*** Block opens ***

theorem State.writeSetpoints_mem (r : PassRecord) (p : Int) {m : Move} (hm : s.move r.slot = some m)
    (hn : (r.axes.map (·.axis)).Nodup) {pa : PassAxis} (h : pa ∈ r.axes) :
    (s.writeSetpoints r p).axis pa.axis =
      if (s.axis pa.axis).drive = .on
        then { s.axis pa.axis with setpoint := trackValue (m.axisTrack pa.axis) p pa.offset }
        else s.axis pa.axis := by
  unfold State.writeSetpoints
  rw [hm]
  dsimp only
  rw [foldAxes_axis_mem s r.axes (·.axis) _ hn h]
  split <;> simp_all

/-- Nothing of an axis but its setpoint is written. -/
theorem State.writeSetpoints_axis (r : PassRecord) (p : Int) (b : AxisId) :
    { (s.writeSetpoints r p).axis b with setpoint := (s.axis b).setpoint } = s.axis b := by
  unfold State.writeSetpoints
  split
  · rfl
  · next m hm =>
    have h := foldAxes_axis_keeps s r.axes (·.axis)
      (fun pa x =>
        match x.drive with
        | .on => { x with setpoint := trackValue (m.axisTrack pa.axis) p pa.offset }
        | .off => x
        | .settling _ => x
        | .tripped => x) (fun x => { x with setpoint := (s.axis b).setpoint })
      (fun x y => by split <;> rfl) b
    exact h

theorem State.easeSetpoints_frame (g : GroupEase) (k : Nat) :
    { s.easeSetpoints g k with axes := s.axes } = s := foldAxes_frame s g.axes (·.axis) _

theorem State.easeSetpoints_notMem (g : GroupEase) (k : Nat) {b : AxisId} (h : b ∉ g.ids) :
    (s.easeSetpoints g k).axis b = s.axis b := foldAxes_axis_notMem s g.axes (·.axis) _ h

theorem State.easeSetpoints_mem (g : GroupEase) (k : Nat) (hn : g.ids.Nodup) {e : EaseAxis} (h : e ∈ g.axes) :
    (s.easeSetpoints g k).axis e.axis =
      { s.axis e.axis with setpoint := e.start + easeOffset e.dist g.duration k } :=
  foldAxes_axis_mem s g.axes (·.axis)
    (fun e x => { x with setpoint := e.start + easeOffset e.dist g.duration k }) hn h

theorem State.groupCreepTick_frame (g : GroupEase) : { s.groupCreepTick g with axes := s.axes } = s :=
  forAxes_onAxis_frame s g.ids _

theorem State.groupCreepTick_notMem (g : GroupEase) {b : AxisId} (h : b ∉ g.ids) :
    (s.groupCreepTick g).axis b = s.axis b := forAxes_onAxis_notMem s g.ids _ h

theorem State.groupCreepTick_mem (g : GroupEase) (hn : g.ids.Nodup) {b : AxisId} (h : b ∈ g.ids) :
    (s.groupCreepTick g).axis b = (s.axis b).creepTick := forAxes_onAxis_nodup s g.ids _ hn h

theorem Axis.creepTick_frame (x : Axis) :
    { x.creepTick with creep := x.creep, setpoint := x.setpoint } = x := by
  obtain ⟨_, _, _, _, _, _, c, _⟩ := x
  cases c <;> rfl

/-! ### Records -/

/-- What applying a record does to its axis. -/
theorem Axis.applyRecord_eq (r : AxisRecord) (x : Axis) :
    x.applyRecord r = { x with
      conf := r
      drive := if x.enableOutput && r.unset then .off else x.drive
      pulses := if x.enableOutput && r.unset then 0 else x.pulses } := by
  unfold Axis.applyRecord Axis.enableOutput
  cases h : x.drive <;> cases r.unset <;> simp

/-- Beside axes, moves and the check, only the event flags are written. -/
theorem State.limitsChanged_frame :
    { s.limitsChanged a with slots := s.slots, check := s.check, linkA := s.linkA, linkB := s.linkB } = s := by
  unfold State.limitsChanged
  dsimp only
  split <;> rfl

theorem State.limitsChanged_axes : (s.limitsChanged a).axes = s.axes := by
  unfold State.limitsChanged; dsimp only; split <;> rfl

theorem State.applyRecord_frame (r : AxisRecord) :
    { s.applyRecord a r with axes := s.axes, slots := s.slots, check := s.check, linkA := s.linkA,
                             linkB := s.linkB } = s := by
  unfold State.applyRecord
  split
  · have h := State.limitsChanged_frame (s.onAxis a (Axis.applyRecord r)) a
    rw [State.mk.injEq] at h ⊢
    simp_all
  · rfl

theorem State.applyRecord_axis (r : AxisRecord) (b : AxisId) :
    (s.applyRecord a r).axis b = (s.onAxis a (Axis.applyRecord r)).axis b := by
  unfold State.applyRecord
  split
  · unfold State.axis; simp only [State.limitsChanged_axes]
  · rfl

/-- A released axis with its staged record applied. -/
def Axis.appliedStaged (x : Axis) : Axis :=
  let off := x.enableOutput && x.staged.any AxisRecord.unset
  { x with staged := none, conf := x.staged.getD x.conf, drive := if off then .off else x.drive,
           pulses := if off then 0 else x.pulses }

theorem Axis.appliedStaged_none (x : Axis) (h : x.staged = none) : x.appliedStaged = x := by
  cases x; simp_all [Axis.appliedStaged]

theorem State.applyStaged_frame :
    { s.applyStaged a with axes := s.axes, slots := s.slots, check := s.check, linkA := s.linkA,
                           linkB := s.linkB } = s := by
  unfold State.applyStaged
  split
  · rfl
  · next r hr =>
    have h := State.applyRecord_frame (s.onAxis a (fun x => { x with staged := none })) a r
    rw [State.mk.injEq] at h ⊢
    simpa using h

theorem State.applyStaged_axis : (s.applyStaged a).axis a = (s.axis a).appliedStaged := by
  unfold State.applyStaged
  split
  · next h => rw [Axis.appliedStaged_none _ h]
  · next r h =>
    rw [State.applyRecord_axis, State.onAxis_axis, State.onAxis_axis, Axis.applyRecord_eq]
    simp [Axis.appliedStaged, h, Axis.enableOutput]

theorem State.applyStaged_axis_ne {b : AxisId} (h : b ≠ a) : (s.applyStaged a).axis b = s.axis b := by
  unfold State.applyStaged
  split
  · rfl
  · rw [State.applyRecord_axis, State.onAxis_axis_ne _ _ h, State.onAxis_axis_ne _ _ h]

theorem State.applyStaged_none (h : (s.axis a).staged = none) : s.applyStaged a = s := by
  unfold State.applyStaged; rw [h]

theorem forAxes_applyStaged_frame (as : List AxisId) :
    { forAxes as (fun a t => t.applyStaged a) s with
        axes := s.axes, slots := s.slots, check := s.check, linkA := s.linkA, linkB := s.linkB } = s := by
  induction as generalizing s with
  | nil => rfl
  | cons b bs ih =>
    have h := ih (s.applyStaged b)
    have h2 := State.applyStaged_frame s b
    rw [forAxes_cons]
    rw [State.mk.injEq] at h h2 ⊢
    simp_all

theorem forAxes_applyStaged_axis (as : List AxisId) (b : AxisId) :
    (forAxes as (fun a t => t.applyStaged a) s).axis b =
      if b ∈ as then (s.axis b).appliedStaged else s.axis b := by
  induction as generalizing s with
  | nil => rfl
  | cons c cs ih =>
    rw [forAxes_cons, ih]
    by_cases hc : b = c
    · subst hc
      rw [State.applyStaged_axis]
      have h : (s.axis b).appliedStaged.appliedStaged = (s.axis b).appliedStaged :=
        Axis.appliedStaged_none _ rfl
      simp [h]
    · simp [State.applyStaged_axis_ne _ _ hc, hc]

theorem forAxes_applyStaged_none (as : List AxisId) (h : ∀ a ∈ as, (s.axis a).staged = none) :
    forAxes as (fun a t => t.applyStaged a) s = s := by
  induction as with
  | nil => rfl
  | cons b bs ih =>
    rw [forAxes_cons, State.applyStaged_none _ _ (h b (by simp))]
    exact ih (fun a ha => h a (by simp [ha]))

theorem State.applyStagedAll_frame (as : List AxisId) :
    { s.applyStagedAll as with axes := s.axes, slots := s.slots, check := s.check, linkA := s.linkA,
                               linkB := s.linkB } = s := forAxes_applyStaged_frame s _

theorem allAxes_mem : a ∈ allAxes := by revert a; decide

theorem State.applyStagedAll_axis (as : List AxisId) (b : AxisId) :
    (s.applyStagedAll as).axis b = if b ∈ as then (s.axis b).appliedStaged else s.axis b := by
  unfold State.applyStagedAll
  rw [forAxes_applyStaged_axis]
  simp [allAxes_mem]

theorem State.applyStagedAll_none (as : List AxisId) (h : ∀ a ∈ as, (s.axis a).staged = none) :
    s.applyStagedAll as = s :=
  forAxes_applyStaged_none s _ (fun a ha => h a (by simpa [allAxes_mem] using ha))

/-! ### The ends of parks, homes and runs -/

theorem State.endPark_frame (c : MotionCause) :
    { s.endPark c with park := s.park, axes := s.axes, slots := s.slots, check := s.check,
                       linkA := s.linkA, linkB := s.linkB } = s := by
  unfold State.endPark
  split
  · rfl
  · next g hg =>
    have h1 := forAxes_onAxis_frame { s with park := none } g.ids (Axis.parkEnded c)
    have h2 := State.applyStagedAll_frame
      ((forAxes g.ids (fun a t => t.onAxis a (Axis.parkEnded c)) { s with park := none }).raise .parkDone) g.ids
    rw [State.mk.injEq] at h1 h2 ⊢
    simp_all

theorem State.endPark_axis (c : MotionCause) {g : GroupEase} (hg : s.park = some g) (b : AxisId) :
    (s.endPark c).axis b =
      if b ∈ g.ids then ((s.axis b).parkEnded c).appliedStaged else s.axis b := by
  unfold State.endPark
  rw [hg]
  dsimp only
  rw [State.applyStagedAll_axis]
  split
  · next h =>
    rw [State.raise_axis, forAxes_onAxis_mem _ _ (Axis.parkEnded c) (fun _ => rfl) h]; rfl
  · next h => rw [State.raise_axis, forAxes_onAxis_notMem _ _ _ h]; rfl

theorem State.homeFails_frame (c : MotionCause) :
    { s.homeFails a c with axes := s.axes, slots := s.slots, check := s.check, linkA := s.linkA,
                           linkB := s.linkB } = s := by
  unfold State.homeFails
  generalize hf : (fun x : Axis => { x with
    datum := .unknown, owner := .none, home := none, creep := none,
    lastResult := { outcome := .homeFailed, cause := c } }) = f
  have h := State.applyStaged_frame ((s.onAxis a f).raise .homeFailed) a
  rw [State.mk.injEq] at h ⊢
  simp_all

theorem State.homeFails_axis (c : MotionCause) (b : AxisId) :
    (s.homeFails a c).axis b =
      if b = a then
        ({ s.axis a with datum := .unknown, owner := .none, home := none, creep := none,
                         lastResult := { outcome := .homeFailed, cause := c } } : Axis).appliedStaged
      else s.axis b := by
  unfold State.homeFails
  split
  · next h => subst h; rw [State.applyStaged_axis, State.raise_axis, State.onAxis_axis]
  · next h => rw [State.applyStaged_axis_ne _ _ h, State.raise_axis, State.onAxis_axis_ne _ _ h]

*** Block closes ***

In the material above, find the line with "rw [State.raise_axis, forAxes_onAxis_mem"; then retype it and every line after it through the last, exactly as written.

FINISHED EXERCISE:
    rw [State.raise_axis, forAxes_onAxis_mem _ _ (Axis.parkEnded c) (fun _ => rfl) h]; rfl
  · next h => rw [State.raise_axis, forAxes_onAxis_notMem _ _ _ h]; rfl

theorem State.homeFails_frame (c : MotionCause) :
    { s.homeFails a c with axes := s.axes, slots := s.slots, check := s.check, linkA := s.linkA,
                           linkB := s.linkB } = s := by
  unfold State.homeFails
  generalize hf : (fun x : Axis => { x with
    datum := .unknown, owner := .none, home := none, creep := none,
    lastResult := { outcome := .homeFailed, cause := c } }) = f
  have h := State.applyStaged_frame ((s.onAxis a f).raise .homeFailed) a
  rw [State.mk.injEq] at h ⊢
  simp_all

theorem State.homeFails_axis (c : MotionCause) (b : AxisId) :
    (s.homeFails a c).axis b =
      if b = a then
        ({ s.axis a with datum := .unknown, owner := .none, home := none, creep := none,
                         lastResult := { outcome := .homeFailed, cause := c } } : Axis).appliedStaged
      else s.axis b := by
  unfold State.homeFails
  split
  · next h => subst h; rw [State.applyStaged_axis, State.raise_axis, State.onAxis_axis]
  · next h => rw [State.applyStaged_axis_ne _ _ h, State.raise_axis, State.onAxis_axis_ne _ _ h]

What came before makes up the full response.